» WHAT IS EXPECTED
Beginning with the line that mentions "W s₀ (s.retagPage", reproduce every line through the last line of the entries, exactly, and only those.
[[ MATERIAL SUPPLIED, beginning ]]
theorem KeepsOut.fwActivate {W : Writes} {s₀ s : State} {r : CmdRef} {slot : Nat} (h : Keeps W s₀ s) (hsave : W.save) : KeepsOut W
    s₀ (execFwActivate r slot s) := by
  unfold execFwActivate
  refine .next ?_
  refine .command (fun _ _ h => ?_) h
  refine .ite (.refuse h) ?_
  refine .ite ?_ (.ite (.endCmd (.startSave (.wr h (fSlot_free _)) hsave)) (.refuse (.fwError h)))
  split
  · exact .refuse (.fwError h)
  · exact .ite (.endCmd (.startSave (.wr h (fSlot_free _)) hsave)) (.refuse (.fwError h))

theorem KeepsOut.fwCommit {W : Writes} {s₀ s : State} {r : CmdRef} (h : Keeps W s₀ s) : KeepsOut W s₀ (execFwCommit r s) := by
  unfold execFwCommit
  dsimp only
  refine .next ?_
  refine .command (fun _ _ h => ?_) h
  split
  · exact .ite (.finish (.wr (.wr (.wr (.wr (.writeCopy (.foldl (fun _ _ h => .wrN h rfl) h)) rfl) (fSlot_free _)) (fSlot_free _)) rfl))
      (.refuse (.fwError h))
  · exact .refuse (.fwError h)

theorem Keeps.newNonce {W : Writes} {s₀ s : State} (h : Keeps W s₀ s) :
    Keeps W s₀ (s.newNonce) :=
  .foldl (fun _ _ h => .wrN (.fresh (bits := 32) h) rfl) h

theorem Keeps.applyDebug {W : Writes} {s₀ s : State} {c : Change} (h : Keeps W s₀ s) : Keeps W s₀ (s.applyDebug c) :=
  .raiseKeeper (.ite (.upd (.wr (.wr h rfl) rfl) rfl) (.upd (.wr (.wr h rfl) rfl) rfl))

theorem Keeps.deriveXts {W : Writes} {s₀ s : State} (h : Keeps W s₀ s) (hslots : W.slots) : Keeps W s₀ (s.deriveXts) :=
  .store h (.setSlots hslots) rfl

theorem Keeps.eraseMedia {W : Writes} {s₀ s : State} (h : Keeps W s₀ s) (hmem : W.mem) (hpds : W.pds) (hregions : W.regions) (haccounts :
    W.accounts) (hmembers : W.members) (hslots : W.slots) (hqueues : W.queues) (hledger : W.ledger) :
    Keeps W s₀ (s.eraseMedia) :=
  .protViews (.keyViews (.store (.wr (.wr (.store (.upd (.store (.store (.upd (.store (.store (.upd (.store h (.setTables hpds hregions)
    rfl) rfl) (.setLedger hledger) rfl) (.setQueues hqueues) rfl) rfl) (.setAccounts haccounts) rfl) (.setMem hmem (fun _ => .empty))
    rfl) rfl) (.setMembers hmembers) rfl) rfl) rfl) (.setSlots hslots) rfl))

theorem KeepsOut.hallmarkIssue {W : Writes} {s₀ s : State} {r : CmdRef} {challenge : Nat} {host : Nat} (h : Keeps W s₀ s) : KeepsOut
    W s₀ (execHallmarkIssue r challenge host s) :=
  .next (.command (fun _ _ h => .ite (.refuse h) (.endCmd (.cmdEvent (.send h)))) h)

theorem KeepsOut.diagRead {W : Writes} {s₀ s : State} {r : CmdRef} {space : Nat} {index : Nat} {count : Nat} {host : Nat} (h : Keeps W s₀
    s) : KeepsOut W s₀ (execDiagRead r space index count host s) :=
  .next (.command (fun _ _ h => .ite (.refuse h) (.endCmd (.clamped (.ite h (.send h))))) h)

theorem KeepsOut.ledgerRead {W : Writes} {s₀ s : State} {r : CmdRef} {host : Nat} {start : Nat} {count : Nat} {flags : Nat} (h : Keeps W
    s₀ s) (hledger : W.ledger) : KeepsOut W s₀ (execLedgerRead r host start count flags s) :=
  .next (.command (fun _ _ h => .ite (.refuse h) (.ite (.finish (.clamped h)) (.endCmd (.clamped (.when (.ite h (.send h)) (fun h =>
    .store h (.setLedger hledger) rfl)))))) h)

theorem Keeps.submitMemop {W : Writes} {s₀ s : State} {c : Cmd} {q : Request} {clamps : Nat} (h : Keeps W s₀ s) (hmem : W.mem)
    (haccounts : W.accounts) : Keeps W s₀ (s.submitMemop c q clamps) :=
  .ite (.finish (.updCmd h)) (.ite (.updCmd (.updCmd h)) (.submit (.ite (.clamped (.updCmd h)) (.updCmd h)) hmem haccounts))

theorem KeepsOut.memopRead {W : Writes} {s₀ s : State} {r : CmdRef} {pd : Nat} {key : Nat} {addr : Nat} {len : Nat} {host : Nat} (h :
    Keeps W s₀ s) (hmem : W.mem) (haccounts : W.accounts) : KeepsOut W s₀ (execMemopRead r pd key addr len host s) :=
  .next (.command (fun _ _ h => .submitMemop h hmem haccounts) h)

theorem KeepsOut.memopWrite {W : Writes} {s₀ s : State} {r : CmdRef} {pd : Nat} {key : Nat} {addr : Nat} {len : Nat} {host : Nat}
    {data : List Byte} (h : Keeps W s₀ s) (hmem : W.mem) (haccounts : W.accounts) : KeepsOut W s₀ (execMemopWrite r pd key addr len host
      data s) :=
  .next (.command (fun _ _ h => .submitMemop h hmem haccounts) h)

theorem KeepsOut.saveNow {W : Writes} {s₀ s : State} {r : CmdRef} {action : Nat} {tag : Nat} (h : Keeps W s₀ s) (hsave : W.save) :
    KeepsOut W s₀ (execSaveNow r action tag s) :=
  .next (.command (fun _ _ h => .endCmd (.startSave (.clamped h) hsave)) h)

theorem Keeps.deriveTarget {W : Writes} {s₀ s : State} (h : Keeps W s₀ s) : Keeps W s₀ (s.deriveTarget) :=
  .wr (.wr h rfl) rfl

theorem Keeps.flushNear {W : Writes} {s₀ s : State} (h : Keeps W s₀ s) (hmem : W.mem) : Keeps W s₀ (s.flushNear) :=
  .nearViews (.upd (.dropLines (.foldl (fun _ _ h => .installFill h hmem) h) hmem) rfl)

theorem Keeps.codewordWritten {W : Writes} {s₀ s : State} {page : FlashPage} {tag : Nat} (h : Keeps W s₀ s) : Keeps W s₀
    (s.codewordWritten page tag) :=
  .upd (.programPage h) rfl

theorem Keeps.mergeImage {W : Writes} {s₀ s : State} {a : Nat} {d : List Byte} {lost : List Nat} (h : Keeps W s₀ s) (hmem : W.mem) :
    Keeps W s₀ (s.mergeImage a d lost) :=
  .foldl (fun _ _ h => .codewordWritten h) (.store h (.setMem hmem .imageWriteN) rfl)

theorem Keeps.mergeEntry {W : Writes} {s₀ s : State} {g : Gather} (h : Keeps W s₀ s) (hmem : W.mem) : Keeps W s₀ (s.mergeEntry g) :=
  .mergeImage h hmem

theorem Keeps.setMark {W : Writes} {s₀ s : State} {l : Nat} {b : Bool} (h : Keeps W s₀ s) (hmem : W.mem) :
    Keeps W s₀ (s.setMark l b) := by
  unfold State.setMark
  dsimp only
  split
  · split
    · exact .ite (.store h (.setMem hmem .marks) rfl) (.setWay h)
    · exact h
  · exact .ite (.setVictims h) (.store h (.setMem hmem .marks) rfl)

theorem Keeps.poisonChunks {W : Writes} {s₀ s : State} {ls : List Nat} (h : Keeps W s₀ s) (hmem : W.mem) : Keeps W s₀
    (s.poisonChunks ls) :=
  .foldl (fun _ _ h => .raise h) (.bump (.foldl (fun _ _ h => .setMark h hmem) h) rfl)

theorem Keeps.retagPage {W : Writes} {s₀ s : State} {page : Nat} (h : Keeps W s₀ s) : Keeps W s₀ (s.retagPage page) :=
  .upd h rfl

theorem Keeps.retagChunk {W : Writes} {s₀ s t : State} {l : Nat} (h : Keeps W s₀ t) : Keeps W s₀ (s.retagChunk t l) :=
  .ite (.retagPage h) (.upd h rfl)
[[ MATERIAL SUPPLIED, end ]]
» YOUR SOLUTION
theorem Keeps.retagPage {W : Writes} {s₀ s : State} {page : Nat} (h : Keeps W s₀ s) : Keeps W s₀ (s.retagPage page) :=
  .upd h rfl

theorem Keeps.retagChunk {W : Writes} {s₀ s t : State} {l : Nat} (h : Keeps W s₀ t) : Keeps W s₀ (s.retagChunk t l) :=
  .ite (.retagPage h) (.upd h rfl)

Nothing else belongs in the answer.